■ **AIM OF THE TASK**
The output should match the data below line for line.

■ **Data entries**
Content starts
-- ==== Sys2Proof/Config.lean ====
section
/-! DEFINITION. The fixed numbers of the Orpaz 2416: capacities, count limits, and times in pace ticks of 100 ns. None is set by the
host. The guide leaves no value open, so there is no free value here. -/

namespace Sys2Proof.Config

/-- The read return list holds up to 64 reads (R12). -/
def returnPlaces : Nat := 64
/-- The send queue holds up to 16 frames (R76). -/
def queuePlaces : Nat := 16
/-- A MIR frame carries up to 8 records (R61). -/
def mirRecords : Nat := 8
/-- The take's receive buffer has 8 slots, the feed's credits (R79, R89). -/
def receiveSlots : Nat := 8
/-- The overlay holds up to 4,096 entries (R126). -/
def overlayPlaces : Nat := 4096
/-- The fault list holds up to 16 entries (R108). -/
def faultPlaces : Nat := 16
/-- The largest predicted count that fits: the overlay less its reserve of 512 entries (R118). -/
def predictedLimit : Nat := 3584
/-- The control area is the last 16 segments of memory (R166). -/
def controlSegments : Nat := 16
/-- Word offset of the report block in the control area (R166). -/
def reportOffset : Nat := 64
/-- The words of a report (R178). -/
def reportLength : Nat := 256

/-- Largest value of a 32-bit count. -/
def top32 : Nat := 4294967295
/-- Largest value of a 16-bit count. -/
def top16 : Nat := 65535
/-- Largest value of C (R112). -/
def topC : Nat := 262144

/-- 10 us in pace ticks: the TRAIN interval and the keep-alive interval (R65, R67). -/
def ticks10us : Nat := 100
/-- 100 us in pace ticks: the GREET, LAYOUT and REWIND repeats (R69, R72, R83) and the unit of the silence limit (R64). -/
def ticks100us : Nat := 1000
/-- 1 ms in pace ticks: the unit of the PEER_PRESENT filter (R145). -/
def ticks1ms : Nat := 10000
/-- 10 ms in pace ticks: the unit of the bring-up limit (R64). -/
def ticks10ms : Nat := 100000
/-- 100 ms in pace ticks: the unit of the hold limit (R144). -/
def ticks100ms : Nat := 1000000

end Sys2Proof.Config
end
Content ends
■ **SOLVED PROBLEM**
-- ==== Sys2Proof/Config.lean ====
section
/-! DEFINITION. The fixed numbers of the Orpaz 2416: capacities, count limits, and times in pace ticks of 100 ns. None is set by the
host. The guide leaves no value open, so there is no free value here. -/

namespace Sys2Proof.Config

/-- The read return list holds up to 64 reads (R12). -/
def returnPlaces : Nat := 64
/-- The send queue holds up to 16 frames (R76). -/
def queuePlaces : Nat := 16
/-- A MIR frame carries up to 8 records (R61). -/
def mirRecords : Nat := 8
/-- The take's receive buffer has 8 slots, the feed's credits (R79, R89). -/
def receiveSlots : Nat := 8
/-- The overlay holds up to 4,096 entries (R126). -/
def overlayPlaces : Nat := 4096
/-- The fault list holds up to 16 entries (R108). -/
def faultPlaces : Nat := 16
/-- The largest predicted count that fits: the overlay less its reserve of 512 entries (R118). -/
def predictedLimit : Nat := 3584
/-- The control area is the last 16 segments of memory (R166). -/
def controlSegments : Nat := 16
/-- Word offset of the report block in the control area (R166). -/
def reportOffset : Nat := 64
/-- The words of a report (R178). -/
def reportLength : Nat := 256

/-- Largest value of a 32-bit count. -/
def top32 : Nat := 4294967295
/-- Largest value of a 16-bit count. -/
def top16 : Nat := 65535
/-- Largest value of C (R112). -/
def topC : Nat := 262144

/-- 10 us in pace ticks: the TRAIN interval and the keep-alive interval (R65, R67). -/
def ticks10us : Nat := 100
/-- 100 us in pace ticks: the GREET, LAYOUT and REWIND repeats (R69, R72, R83) and the unit of the silence limit (R64). -/
def ticks100us : Nat := 1000
/-- 1 ms in pace ticks: the unit of the PEER_PRESENT filter (R145). -/
def ticks1ms : Nat := 10000
/-- 10 ms in pace ticks: the unit of the bring-up limit (R64). -/
def ticks10ms : Nat := 100000
/-- 100 ms in pace ticks: the unit of the hold limit (R144). -/
def ticks100ms : Nat := 1000000

end Sys2Proof.Config
end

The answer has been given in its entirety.